[[ Exercise input, beginning ]]

-- ==== Sys2Proof/Machine/Core.lean ====
section
/-! DEFINITION. The machine as the host runs it. -/

def Sys2Proof.core : Host.Core := { State := Sys2Proof.Machine.State, Fault := Sys2Proof.Machine.Fault, Refusal := Sys2Proof.Machine.Refusal, step := Sys2Proof.Machine.step, reset := Sys2Proof.Machine.State.reset }
end

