-- ==== Sys2Proof/Certificates/Slice0/Obligations.lean ====
section
/-! DEFINITION. The statements for the provers, from the numbered rules of spec/. A command's statement says what the command answers, for every state and operands that meet hypotheses on the state and the operands alone. -/

open Sys2Proof Sys2Proof.Machine

/-! ## The step and the queue -/

/-- A step takes the command at the front of the queue and runs it on the queue's rest (log entry 1). -/
def Obligations.StepTakesTheFrontCommand : Prop :=
  ∀ (c : Instr) (rest : List Instr) (s : State),
    s.pending = c :: rest → step s = exec c { s with pending := rest }

/-- With no command waiting, a step takes one of the commands that have come due, in a free order, and lets 1 ms pass when
none has. What that millisecond does (R31, R41, R62, R63, R78, R86, R92, R95, R125, R140, R157, R158): in RUN every
running timer falls by 1, PRESENT and STALE entries age by 1 unless the MBI is OFF, and the cycle timer rises by 1; but the
part stands still while the inputs of a sample or the outcome of a self-check are due. In SLEEP the run timer of each
armed wake detector rises to its length, or is 0 where its input, a free level, was not active, and a run timer at its
length makes the detector's report due. In the wake pulse its own time falls by 1; without VKA the supply returns or stays
absent, a free choice; in a reset and in the power-up nothing moves.
What comes due: in RUN at once, the failure of a collided attempt (R5), the entry into SLEEP (R153), the end of SILENT at 16
good frames (R16); with none of them, exactly the rows of the timers that stand at 0 and of the roster entries at their limit
(R31, R32); in the wake pulse its end; in SLEEP the two reports; elsewhere nothing. All of this is the model's own convention:
log entries 1, 2, 6, 14, 38, 39 and 41. -/
def Obligations.IdleStepTakesADueCommandOrPasses : Prop :=
  ∀ s : State,
    (s.pending = [] →
      (s.candidates = [] → step s = .next s.passTime)
        ∧ (s.candidates ≠ [] → ∃ d, d ∈ s.candidates ∧ step s = exec d { s with choices := s.choices + 1 }))
    ∧ (s.power.phase = .run → s.meas.cycleTimer ≠ some 4 → s.power.checkTimer ≠ some 0 →
        s.passTime = { s with
          mbi := { s.mbi with silenceTimer := s.mbi.silenceTimer.map (· - 1) }
          roster := if s.mbi.bus = .off then s.roster else s.roster.map fun x =>
            if x.entry.state = .asleep then x else { x with entry := { x.entry with age := x.entry.age + 1 } }
          closure := { s.closure with
            record := s.closure.record.map fun r => { r with expiry := r.expiry.map (· - 1) }
            claim := s.closure.claim.map fun c => match c with
              | ⟨v, .awaiting ids timer⟩ => ⟨v, .awaiting ids (timer - 1)⟩
              | ⟨v, .queued⟩ => ⟨v, .queued⟩
            holdOff := s.closure.holdOff.map (· - 1)
            quiet := s.closure.quiet.map (· - 1) }
          conn := { s.conn with
            settle := s.conn.settle.map (· - 1)
            release := s.conn.release.map (· - 1)
            statusTimer := s.conn.statusTimer.map (· - 1) }
          meas := { s.meas with cycleTimer := s.meas.cycleTimer.map (· + 1) }
          fault := { s.fault with lockout := s.fault.lockout.map (· - 1) }
          power := { s.power with checkTimer := s.power.checkTimer.map (· - 1) } })
    ∧ (s.power.phase = .run → s.meas.cycleTimer = some 4 ∨ s.power.checkTimer = some 0 → s.passTime = s)
    ∧ (s.power.phase = .sleep →
        (∃ (low : Bool) (current : Nat), s.passTime = { s with
          choices := s.choices + 1
          pins := { mwkLow := low, current := current }
          power := { s.power with
            wakeLineRun := if s.power.wakeLineArmed then if low then 1 else 0 else s.power.wakeLineRun }
          det := { s.det with
            wakeCurrentRun := if s.det.wakeCurrentArmed then
                if fieldNat s.config.wakeCurrent < current then min 8 (s.det.wakeCurrentRun + 1) else 0
              else s.det.wakeCurrentRun } })
        ∧ (Instr.wakeLine ∈ s.candidates ↔ s.power.wakeLineArmed = true ∧ 1 ≤ s.power.wakeLineRun)
        ∧ (∀ current : Nat, Instr.currentWake current ∈ s.candidates ↔ s.det.wakeCurrentArmed = true
            ∧ 8 ≤ s.det.wakeCurrentRun ∧ fieldNat s.config.wakeCurrent < current ∧ current = s.pins.current)
        ∧ (∀ c ∈ s.candidates, c = .wakeLine ∨ ∃ current, c = .currentWake current))
    ∧ (s.power.phase = .wakePulse →
        s.candidates = (if s.power.pulseTimer = some 0 then [.wakePulseEnd] else [])
          ∧ s.passTime = { s with power := { s.power with pulseTimer := s.power.pulseTimer.map (· - 1) } })
    ∧ (s.power.phase = .unpowered →
        s.candidates = [] ∧ ∃ phase, (phase = .unpowered ∨ phase = .powerOnReset)
          ∧ s.passTime = { s with choices := s.choices + 1, power := { s.power with phase := phase } })
    ∧ (s.power.phase = .powerOnReset ∨ s.power.phase = .pinReset ∨ s.power.phase = .serviceReset
        ∨ s.power.phase = .powerUp → s.candidates = [] ∧ s.passTime = s)
    ∧ (s.power.phase = .run →
        ((∃ k, s.mbi.tx = .collided k) → ∃ race, s.candidates = [.txAttemptFailed race])
        ∧ ((∀ k, s.mbi.tx ≠ .collided k) → s.SleepStands → s.candidates = [.sleepEntry])
        ∧ ((∀ k, s.mbi.tx ≠ .collided k) → ¬ s.SleepStands → s.SilenceServed → s.candidates = [.silentExitCount])
        ∧ ((∀ k, s.mbi.tx ≠ .collided k) → ¬ s.SleepStands → ¬ s.SilenceServed →
          ∀ c : Instr, c ∈ s.candidates ↔
            (c = .recordExpiry ∧ ∃ r, s.closure.record = some r ∧ r.expiry = some 0)
            ∨ (c = .claimTimerExpiry ∧ ∃ v ids, s.closure.claim = some ⟨v, .awaiting ids 0⟩)
            ∨ (c = .holdOffExpiry ∧ s.closure.holdOff = some 0)
            ∨ (c = .quietPeriodExpiry ∧ s.closure.quiet = some 0)
            ∨ (c = .settleEnd ∧ s.conn.settle = some 0)
            ∨ (c = .releaseTimerExpiry ∧ s.conn.release = some 0)
            ∨ (c = .statusTimerExpiry ∧ s.conn.statusTimer = some 0)
            ∨ (c = .lockoutWindowExpiry ∧ s.fault.lockout = some 0)
            ∨ (c = .silenceTimerExpiry ∧ s.mbi.silenceTimer = some 0)
            ∨ ∃ x ∈ s.roster,
              (c = .rosterStaleLimit x.id ∧ x.entry.state = .present ∧ x.entry.staleLimit ≤ x.entry.age)
              ∨ (c = .rosterEmptyLimit x.id ∧ x.entry.state = .stale ∧ x.entry.emptyLimit ≤ x.entry.age)))

/-- No command and no step ends in a fault or a refusal, from any state, and no command touches the queue or the counter of
free choices. Both are the model's own: that nothing stops the part for good is log entry 34 (DEDUCED), that an event
which cannot occur where the part stands changes nothing is log entry 4 (DESIGN CHOICE), and the queue and the counter are
log entries 1 and 2 (DESIGN CHOICE). -/
def Obligations.EveryCommandAnswers : Prop :=
  (∀ (c : Instr) (s : State), ∃ t, exec c s = .next t ∧ t.pending = s.pending ∧ t.choices = s.choices)
    ∧ ∀ s : State, ∃ t, step s = .next t

/-! ## Frames and port bytes -/

/-- A frame as its transmitter sends it is good at every receiver, and is read as the command of its kind with its
source and every field; with the slot dominant it is the rejected frame. -/
def Obligations.FramesDecodeToWhatWasSent : Prop :=
  ∀ (src : StationId) (f : Frame),
    (f.encode src).wf = true ∧ (f.encode src).faulty = false
      ∧ (f.encode src).toCommand false = f.received src
      ∧ (f.encode src).toCommand true = .frameRejected (f.encode src)

/-- Every well-formed command of the service port is read back from the bytes that spell it, with every argument;
CONFIG_COMMIT with the current that its arming sees. -/
def Obligations.PortBytesDecodeToTheCommand : Prop :=
  ∀ (c : Instr) (bytes : List Byte) (current : Nat), c.wf = true → encodePort c = some bytes →
    decodePort current bytes = some (match c with | .configCommit _ => .configCommit current | _ => c)

/-- The worked check bytes of Frame and Record Layouts: the register after each byte of the RELEASE of station 5 and of the
ASSENT of station 5 to station 9 for claim 14 (R193). And in arbitration the station with the higher rank byte loses, the
one with the lower does not (R4). -/
def Obligations.CheckBytesAndArbitration : Prop :=
  (checkTake 0xFF 0x85 = 0x61 ∧ checkByte [0x85, 0x00] = 0x20
      ∧ checkTake 0xFF 0x55 = 0x5F ∧ checkTake 0x5F 0x02 = 0x94 ∧ checkTake 0x94 0x09 = 0xDA
      ∧ checkTake 0xDA 0x0E = 0x22 ∧ checkByte [0x55, 0x02, 0x09, 0x0E] = 0x22
      ∧ (Frame.encode 5 .release) = ⟨0x85, 0, [], 0x20⟩
      ∧ (Frame.encode 5 (.assent ⟨9, 14⟩)) = ⟨0x55, 2, [0x09, 0x0E], 0x22⟩)
  ∧ (∀ own other : Byte, arbitrationLost own other = decide (other.toNat < own.toNat))

/-! ## Power-on, resets -/

/-- What the end of a power-on reset leaves (R172): the own id from the straps; LISTEN, waiting for idle; DETACHED with
the switches open and both gates at their off level (R91); the cycle timer started; the hold-off at its length; the restarted flag set; and every keep-alive
quantity at its initial value, the charge account with its remainders and the rest timer among them (R100, R110). That
the row may come while VKA is absent, its return within it, is log entry 41 (DESIGN CHOICE). -/
def Obligations.PowerOnStartUp : Prop :=
  ∀ (straps : StationId) (s : State), s.power.phase = .unpowered ∨ s.power.phase = .powerOnReset →
    ∃ t, exec (.powerOnResetEnd straps) s = .next t
      ∧ t.ownId = straps ∧ t.power.phase = .run ∧ t.power.check = .notRun ∧ t.power.checkFlag = false
      ∧ t.power.latch = .none
      ∧ t.mbi.bus = .listen ∧ t.mbi.line = .unsynced ∧ t.mbi.list = [] ∧ t.mbi.tec = 0 ∧ t.mbi.recCount = 0
      ∧ t.mbi.permanentSilence = false
      ∧ t.roster = [] ∧ t.closure.record = none ∧ t.closure.claim = none ∧ t.closure.claimNumber = 0
      ∧ t.closure.holdOff = some (100 + 20 * straps.toNat) ∧ t.closure.quiet = none
      ∧ t.conn.state = .detached ∧ t.conn.path = .none ∧ t.conn.joined = false ∧ t.conn.sleepPending = false
      ∧ t.conn.restarted = true ∧ t.conn.statusTimer = none
      ∧ t.switches = { chg := false, dsg := false } ∧ t.chgGate = .off ∧ t.dsgGate = .off
      ∧ t.meas.sample = none ∧ t.meas.cycleTimer = some 0
      ∧ t.committed = false ∧ t.config = ConfigRecord.unset
      ∧ t.charge = { inAs := 0, inRem := 0, outAs := 0, outRem := 0, accAs := 0, accRem := 0, levelValid := false,
                     rest := 0 }
      ∧ t.fault.tripCounter = 0 ∧ t.fault.history = [] ∧ t.fault.portHolds = 0 ∧ t.fault.register = FaultRegister.quiet
      ∧ t.det.shortArmed = false ∧ t.port.events = 0 ∧ t.port.enables = 0

/-- The loss of VKA opens both switches, takes the MBI OFF and loses everything, the keep-alive domain included, the own id,
the wake-source latch and the check flag too (R151, R171, R172, R190), in every state. That the fields stand at their
power-on values from the loss itself, the own id at 0, is the model's choice: log entry 31 (DESIGN CHOICE).
What the gate outputs carry (R90, R91): neither is driven while VKA is absent; both stand at their off level from the
entry into SLEEP to the main domain's power-up at wake; elsewhere, a reset included, each follows its commanded state. -/
def Obligations.LossOfKeepAliveSupply : Prop :=
  (∀ s : State, ∃ t, exec .vkaLoss s = .next t
    ∧ t.power.phase = .unpowered ∧ t.switches = { chg := false, dsg := false }
    ∧ t.mbi.bus = .off ∧ t.mbi.list = [] ∧ t.mbi.permanentSilence = false
    ∧ t.roster = [] ∧ t.closure.record = none ∧ t.closure.claim = none
    ∧ t.meas.sample = none ∧ t.meas.cycleTimer = none ∧ t.det.shortArmed = false
    ∧ t.committed = false ∧ t.config = ConfigRecord.unset ∧ t.conn.joined = false
    ∧ t.fault.register = FaultRegister.quiet ∧ t.fault.portHolds = 0 ∧ t.fault.history = [] ∧ t.fault.tripCounter = 0
    ∧ t.charge = { inAs := 0, inRem := 0, outAs := 0, outRem := 0, accAs := 0, accRem := 0, levelValid := false,
                   rest := 0 }
    ∧ t.power.checkFlag = false ∧ t.power.latch = .none ∧ t.ownId = 0 ∧ t.port.events = 0 ∧ t.port.enables = 0
    ∧ t.chgGate = .undriven ∧ t.dsgGate = .undriven)
  ∧ (∀ s : State,
      (s.power.phase = .unpowered → s.chgGate = .undriven ∧ s.dsgGate = .undriven)
      ∧ (s.power.phase = .sleep ∨ s.power.phase = .wakePulse ∨ s.power.phase = .powerUp →
          s.chgGate = .off ∧ s.dsgGate = .off)
      ∧ (s.power.phase = .run ∨ s.power.phase = .powerOnReset ∨ s.power.phase = .pinReset
            ∨ s.power.phase = .serviceReset →
          s.chgGate = (if s.switches.chg then .on else .off) ∧ s.dsgGate = (if s.switches.dsg then .on else .off)))

/-- A RESETN pulse taken by the filter (50 µs or longer, or the filter's choice from 20 µs) and a fall of VDD start a pin
reset wherever the part has its supply and is in no power-on or pin reset yet: both switches open, the MBI OFF with its list gone,
conversion stopped, the comparator disarmed, events and enables clear; the keep-alive quantities of R174 are kept, and
the joined flag, the holds, the lockout window, LOCKOUT and the mark are cleared (R171, R173, R174, R190).
A pulse shorter than 20 µs, or one below 50 µs that the filter does not take, has no effect; and within a power-on or a pin
reset the pulse and the fall of VDD are a part of that reset (R172, R173). That the self-check state is
NOT_RUN while the reset lasts is log entry 35 (DEDUCED), and that the fault register and the other lost fields stand at
their reset values from the reset's start is log entry 13 (DESIGN CHOICE). -/
def Obligations.PinResetStart : Prop :=
  (∀ (c : Instr) (s : State),
      (c = .vddLow ∨ ∃ width taken, c = .resetnLow width taken ∧ (50 ≤ width ∨ 20 ≤ width ∧ taken = true)) →
      s.power.phase ≠ .unpowered → s.power.phase ≠ .powerOnReset → s.power.phase ≠ .pinReset →
      ∃ t, exec c s = .next t
        ∧ t.power.phase = .pinReset ∧ t.power.latch = .none ∧ t.power.check = .notRun
        ∧ t.switches = { chg := false, dsg := false } ∧ t.chgGate = .off ∧ t.dsgGate = .off
        ∧ t.mbi.bus = .off ∧ t.mbi.list = [] ∧ t.mbi.tx = .none ∧ t.mbi.permanentSilence = false
        ∧ t.roster = [] ∧ t.closure.record = none ∧ t.closure.claim = none
        ∧ t.conn.state = .detached ∧ t.conn.path = .none ∧ t.conn.joined = false ∧ t.conn.sleepPending = false
        ∧ t.meas.sample = none ∧ t.meas.cycleTimer = none ∧ t.det.shortArmed = false
        ∧ t.fault.register = FaultRegister.quiet ∧ t.fault.portHolds = 0 ∧ t.fault.closingHold = false
        ∧ t.fault.lockout = none ∧ t.port.events = 0 ∧ t.port.enables = 0
        ∧ t.ownId = s.ownId ∧ t.config = s.config ∧ t.committed = s.committed ∧ t.charge = s.charge
        ∧ t.fault.tripCounter = s.fault.tripCounter ∧ t.fault.history = s.fault.history
        ∧ t.power.checkFlag = s.power.checkFlag)
  ∧ (∀ (width : Nat) (taken : Bool) (s : State), (width < 20 ∨ width < 50 ∧ taken = false) →
      exec (.resetnLow width taken) s = .next s)
  ∧ (∀ s : State, s.power.phase = .unpowered ∨ s.power.phase = .powerOnReset ∨ s.power.phase = .pinReset →
      exec .vddLow s = .next s ∧ ∀ (width : Nat) (taken : Bool), exec (.resetnLow width taken) s = .next s)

[[ Exercise input, end ]]

### Exercise aim
Repeat exactly the lines from the first line of the records above through the line containing "runs it. -/", both included, and nothing else.

### Exercise result
-- ==== Sys2Proof/Machine/Core.lean ====
section
/-! DEFINITION. The machine as the host runs it. -/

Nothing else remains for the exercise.